#### TASK INPUT

-- ==== Sys2Proof/Machine/Btab.lean ====
section
/-! DEFINITION. BTAB, the binomial-coefficient ROM: its content, and the recurrence that fixes it
(40_binomial_table.md R100 to R104). -/

namespace Sys2Proof.Machine

/-- Rows 0 to 16 of the listing (40_binomial_table.md R102). -/
def romRowsLow : List (List Nat) :=
  [ [1],
    [1, 1],
    [1, 2, 1],
    [1, 3, 3, 1],
    [1, 4, 6, 4, 1],
    [1, 5, 10, 10, 5, 1],
    [1, 6, 15, 20, 15, 6, 1],
    [1, 7, 21, 35, 35, 21, 7, 1],
    [1, 8, 28, 56, 70, 56, 28, 8, 1],
    [1, 9, 36, 84, 126, 126, 84, 36, 9, 1],
    [1, 10, 45, 120, 210, 252, 210, 120, 45, 10, 1],
    [1, 11, 55, 165, 330, 462, 462, 330, 165, 55, 11, 1],
    [1, 12, 66, 220, 495, 792, 924, 792, 495, 220, 66, 12, 1],
    [1, 13, 78, 286, 715, 1287, 1716, 1716, 1287, 715, 286, 78, 13, 1],
    [1, 14, 91, 364, 1001, 2002, 3003, 3432, 3003, 2002, 1001, 364, 91, 14, 1],
    [1, 15, 105, 455, 1365, 3003, 5005, 6435, 6435, 5005, 3003, 1365, 455, 105, 15, 1],
    [1, 16, 120, 560, 1820, 4368, 8008, 11440, 12870, 11440, 8008, 4368, 1820, 560, 120, 16, 1] ]

/-- Rows 17 to 32 of the listing (40_binomial_table.md R102). -/
def romRowsHigh : List (List Nat) :=
  [ [1, 17, 136, 680, 2380, 6188, 12376, 19448, 24310, 24310, 19448, 12376, 6188, 2380, 680,
     136, 17, 1],
    [1, 18, 153, 816, 3060, 8568, 18564, 31824, 43758, 48620, 43758, 31824, 18564, 8568, 3060,
     816, 153, 18, 1],
    [1, 19, 171, 969, 3876, 11628, 27132, 50388, 75582, 92378, 92378, 75582, 50388, 27132,
     11628, 3876, 969, 171, 19, 1],
    [1, 20, 190, 1140, 4845, 15504, 38760, 77520, 125970, 167960, 184756, 167960, 125970,
     77520, 38760, 15504, 4845, 1140, 190, 20, 1],
    [1, 21, 210, 1330, 5985, 20349, 54264, 116280, 203490, 293930, 352716, 352716, 293930,
     203490, 116280, 54264, 20349, 5985, 1330, 210, 21, 1],
    [1, 22, 231, 1540, 7315, 26334, 74613, 170544, 319770, 497420, 646646, 705432, 646646,
     497420, 319770, 170544, 74613, 26334, 7315, 1540, 231, 22, 1],
    [1, 23, 253, 1771, 8855, 33649, 100947, 245157, 490314, 817190, 1144066, 1352078, 1352078,
     1144066, 817190, 490314, 245157, 100947, 33649, 8855, 1771, 253, 23, 1],
    [1, 24, 276, 2024, 10626, 42504, 134596, 346104, 735471, 1307504, 1961256, 2496144,
     2704156, 2496144, 1961256, 1307504, 735471, 346104, 134596, 42504, 10626, 2024, 276, 24,
     1],
    [1, 25, 300, 2300, 12650, 53130, 177100, 480700, 1081575, 2042975, 3268760, 4457400,
     5200300, 5200300, 4457400, 3268760, 2042975, 1081575, 480700, 177100, 53130, 12650, 2300,
     300, 25, 1],
    [1, 26, 325, 2600, 14950, 65780, 230230, 657800, 1562275, 3124550, 5311735, 7726160,
     9657700, 10400600, 9657700, 7726160, 5311735, 3124550, 1562275, 657800, 230230, 65780,
     14950, 2600, 325, 26, 1],
    [1, 27, 351, 2925, 17550, 80730, 296010, 888030, 2220075, 4686825, 8436285, 13037895,
     17383860, 20058300, 20058300, 17383860, 13037895, 8436285, 4686825, 2220075, 888030,
     296010, 80730, 17550, 2925, 351, 27, 1],
    [1, 28, 378, 3276, 20475, 98280, 376740, 1184040, 3108105, 6906900, 13123110, 21474180,
     30421755, 37442160, 40116600, 37442160, 30421755, 21474180, 13123110, 6906900, 3108105,
     1184040, 376740, 98280, 20475, 3276, 378, 28, 1],
    [1, 29, 406, 3654, 23751, 118755, 475020, 1560780, 4292145, 10015005, 20030010, 34597290,
     51895935, 67863915, 77558760, 77558760, 67863915, 51895935, 34597290, 20030010, 10015005,
     4292145, 1560780, 475020, 118755, 23751, 3654, 406, 29, 1],
    [1, 30, 435, 4060, 27405, 142506, 593775, 2035800, 5852925, 14307150, 30045015, 54627300,
     86493225, 119759850, 145422675, 155117520, 145422675, 119759850, 86493225, 54627300,
     30045015, 14307150, 5852925, 2035800, 593775, 142506, 27405, 4060, 435, 30, 1],
    [1, 31, 465, 4495, 31465, 169911, 736281, 2629575, 7888725, 20160075, 44352165, 84672315,
     141120525, 206253075, 265182525, 300540195, 300540195, 265182525, 206253075, 141120525,
     84672315, 44352165, 20160075, 7888725, 2629575, 736281, 169911, 31465, 4495, 465, 31, 1],
    [1, 32, 496, 4960, 35960, 201376, 906192, 3365856, 10518300, 28048800, 64512240, 129024480,
     225792840, 347373600, 471435600, 565722720, 601080390, 565722720, 471435600, 347373600,
     225792840, 129024480, 64512240, 28048800, 10518300, 3365856, 906192, 201376, 35960, 4960,
     496, 32, 1] ]

/-- The content of BTAB: row i holds T(i, 0) to T(i, i), each a 32-bit entry (10_state.md R35;
00_scope.md R7). The listing of 40_binomial_table.md R102 is what the ROM holds; that it is the table of
R100 and of R104 is a statement, not a definition: log entry 5. -/
def romContent : List (List Word32) := (romRowsLow ++ romRowsHigh).map (·.map (BitVec.ofNat 32))

/-- `T(i, j)` by the source's recurrence (40_binomial_table.md R100); 0 to the right of the triangle,
where the spec has no entry and nothing reads this function. -/
def pascalEntry : Nat → Nat → Nat
  | _, 0 => 1
  | 0, _ + 1 => 0
  | i + 1, j + 1 => if i = j then 1 else pascalEntry i j + pascalEntry i (j + 1)

/-- The row after `row`: 1, the sums of neighbours, 1 (40_binomial_table.md R100). -/
def nextPascalRow (row : List Nat) : List Nat := 1 :: (List.zipWith (· + ·) row row.tail ++ [1])

/-- `build(maxN)`: the rows 0 to maxN, from the row given (40_binomial_table.md R104). -/
def buildRows (row : List Nat) : Nat → List (List Nat)
  | 0 => [row]
  | m + 1 => row :: buildRows (nextPascalRow row) m

end Sys2Proof.Machine
end

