-- ==== Sys2Proof/Machine/State.lean ====
section
/-! DEFINITION. The state of NBP-CORE and of the host's ports, the reasons a step can stop, and the state
after reset (10_state.md R30 to R46). -/

namespace Sys2Proof.Machine

/-- The host's four input ports at one rising clk edge (10_state.md R42). -/
structure Pins where
  /-- `rst`: synchronous reset, active high. -/
  rst : Bool
  /-- `cmd_valid`: the host offers a command on `cmd_word`. -/
  cmdValid : Bool
  /-- `cmd_word`. -/
  cmdWord : CmdWord
  /-- `rsp_ready`: the host takes the response on this edge. -/
  rspReady : Bool
  deriving DecidableEq, Repr

/-- A host that does nothing on an edge: no reset, no command, no response taken. -/
def Pins.idle : Pins := { rst := false, cmdValid := false, cmdWord := 0, rspReady := false }

/-- The machine. Every register of 10_state.md R46 is a field; `host` and `edge` are the model's own. -/
structure State where
  /-- The parameters the block was built with; no step writes them (10_state.md R34). -/
  params : Config.Params
  /-- BTAB, 561 entries in 33 rows (10_state.md R35); no step writes it (40_binomial_table.md R106). -/
  btab : List (List Word32)
  /-- GEN_ST (10_state.md R36). -/
  genSt : GenPhase
  /-- GEN_N (10_state.md R37). -/
  genN : Field6
  /-- GEN_K (10_state.md R38). -/
  genK : Field6
  /-- GEN_CUR (10_state.md R39). -/
  genCur : Word32
  /-- IF_ST, with the command in progress while BUSY (10_state.md R43, R44). -/
  ifSt : IfPhase
  /-- RSP_STATUS (10_state.md R43). -/
  rspStatus : BitVec 3
  /-- RSP_DATA (10_state.md R43). -/
  rspData : Word32
  /-- The model's own: what the host drives on its ports at each edge to come; idle once the list has
  run out. DESIGN CHOICE, safe: log entry 3. -/
  host : List Pins
  /-- The model's own: the number of the coming edge, which free values are applied to. DESIGN CHOICE,
  safe: log entry 11. -/
  edge : Nat
  deriving DecidableEq, Repr

/-- Why the machine stops with a fault. -/
inductive Fault where
  /-- Raised by the meaning of BINOM, RANK or UNRANK when it would read BTAB at an address that does not
  exist: outside the triangle 0 <= j <= i <= MAXBITS (00_scope.md R14; 20_memory.md R60). Safe: it is a
  stop, and the rules make no such read (20_memory.md R64). -/
  | romOutsideTriangle
  deriving DecidableEq, Repr

/-- Why a step is refused. -/
inductive Refusal where
  /-- Raised by `exec` for an instruction that has no meaning yet; no arm does. Safe. -/
  | notModelled (mnemonic : String)
  deriving DecidableEq, Repr

/-- The machine right after reset (10_state.md R46), built as this hardware is, with a host that has
scheduled nothing. -/
def State.reset : State where
  params := Config.hardware
  btab := romContent
  genSt := .idle
  genN := 0
  genK := 0
  genCur := 0
  ifSt := .ready
  rspStatus := 0
  rspData := 0
  host := []
  edge := 0

end Sys2Proof.Machine
end

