-- ==== Sys2Proof/Machine/Core.lean ====
section
/-! DEFINITION. The machine as the host runs it. -/

def Sys2Proof.core : Host.Core := { State := Sys2Proof.Machine.State, Fault := Sys2Proof.Machine.Fault, Refusal := Sys2Proof.Machine.Refusal, step := Sys2Proof.Machine.step, reset := Sys2Proof.Machine.State.reset }
end

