-- ==== Sys2Proof/Tests/Slice0.lean ====
section
/-! SUPPORT. Small checks of the model, with expected values from the spec, and for each statement with
hypotheses a concrete case that meets them. -/

namespace Sys2Proof.Tests

open Sys2Proof Sys2Proof.Machine

/-! ### Helpers -/

/-- The reset state with the generator registers set. -/
def gen (st : GenPhase) (n k : Field6) (cur : Word32) : State :=
  { State.reset with genSt := st, genN := n, genK := k, genCur := cur }

/-- A block built without a generator, after reset. -/
def noGen : State := { State.reset with params := { hasGen := false } }

/-- The reset state in an interface phase, with the host's ports scheduled. -/
def at_ (p : IfPhase) (host : List Pins) : State := { State.reset with ifSt := p, host := host }

/-- The host offers a word and is ready to take a response. -/
def offer (w : CmdWord) : Pins := { rst := false, cmdValid := true, cmdWord := w, rspReady := true }

/-- The host offers nothing and takes a response. -/
def offerNothing : Pins := { rst := false, cmdValid := false, cmdWord := 0, rspReady := true }

/-- The host asserts reset, offering a word and taking a response at once. -/
def resetPins : Pins := { rst := true, cmdValid := true, cmdWord := 5, rspReady := true }

/-- Status and data of the response to a word placed as the next command. -/
def responseTo (s : State) (w : Nat) : Option (BitVec 3 × Word32) :=
  match step (s.withFetchWord 64 w) with
  | .next t => some (t.rspStatus, t.rspData)
  | _ => none

/-- The generator registers after a word placed as the next command. -/
def generatorAfter (s : State) (w : Nat) : Option (GenPhase × Field6 × Field6 × Word32) :=
  match step (s.withFetchWord 64 w) with
  | .next t => some (t.genSt, t.genN, t.genK, t.genCur)
  | _ => none

/-! ### Well-formedness: a term each check refuses, and the largest it accepts (30_encoding.md R90) -/

theorem test_wf_binom_row : (Instr.binom 64 0).WellFormed = false := by decide
theorem test_wf_binom_column : (Instr.binom 0 64).WellFormed = false := by decide
theorem test_wf_rank_n : (Instr.rank 64 0 0).WellFormed = false := by decide
theorem test_wf_rank_k : (Instr.rank 0 64 0).WellFormed = false := by decide
theorem test_wf_unrank_n : (Instr.unrank 64 0 0).WellFormed = false := by decide
theorem test_wf_unrank_k : (Instr.unrank 0 64 0).WellFormed = false := by decide
theorem test_wf_unrank_arg : (Instr.unrank 0 0 (2 ^ 32)).WellFormed = false := by decide
theorem test_wf_gstart_n : (Instr.gstart 64 0).WellFormed = false := by decide
theorem test_wf_gstart_k : (Instr.gstart 0 64).WellFormed = false := by decide
theorem test_wf_largest : (Instr.unrank 63 63 (2 ^ 32 - 1)).WellFormed = true := by decide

########

When the string "hardware" occurs in a line of the material, that line belongs in the answer.

SOLVED EXERCISE:
/-- The machine right after reset (10_state.md R46), built as this hardware is, with a host that has
  params := Config.hardware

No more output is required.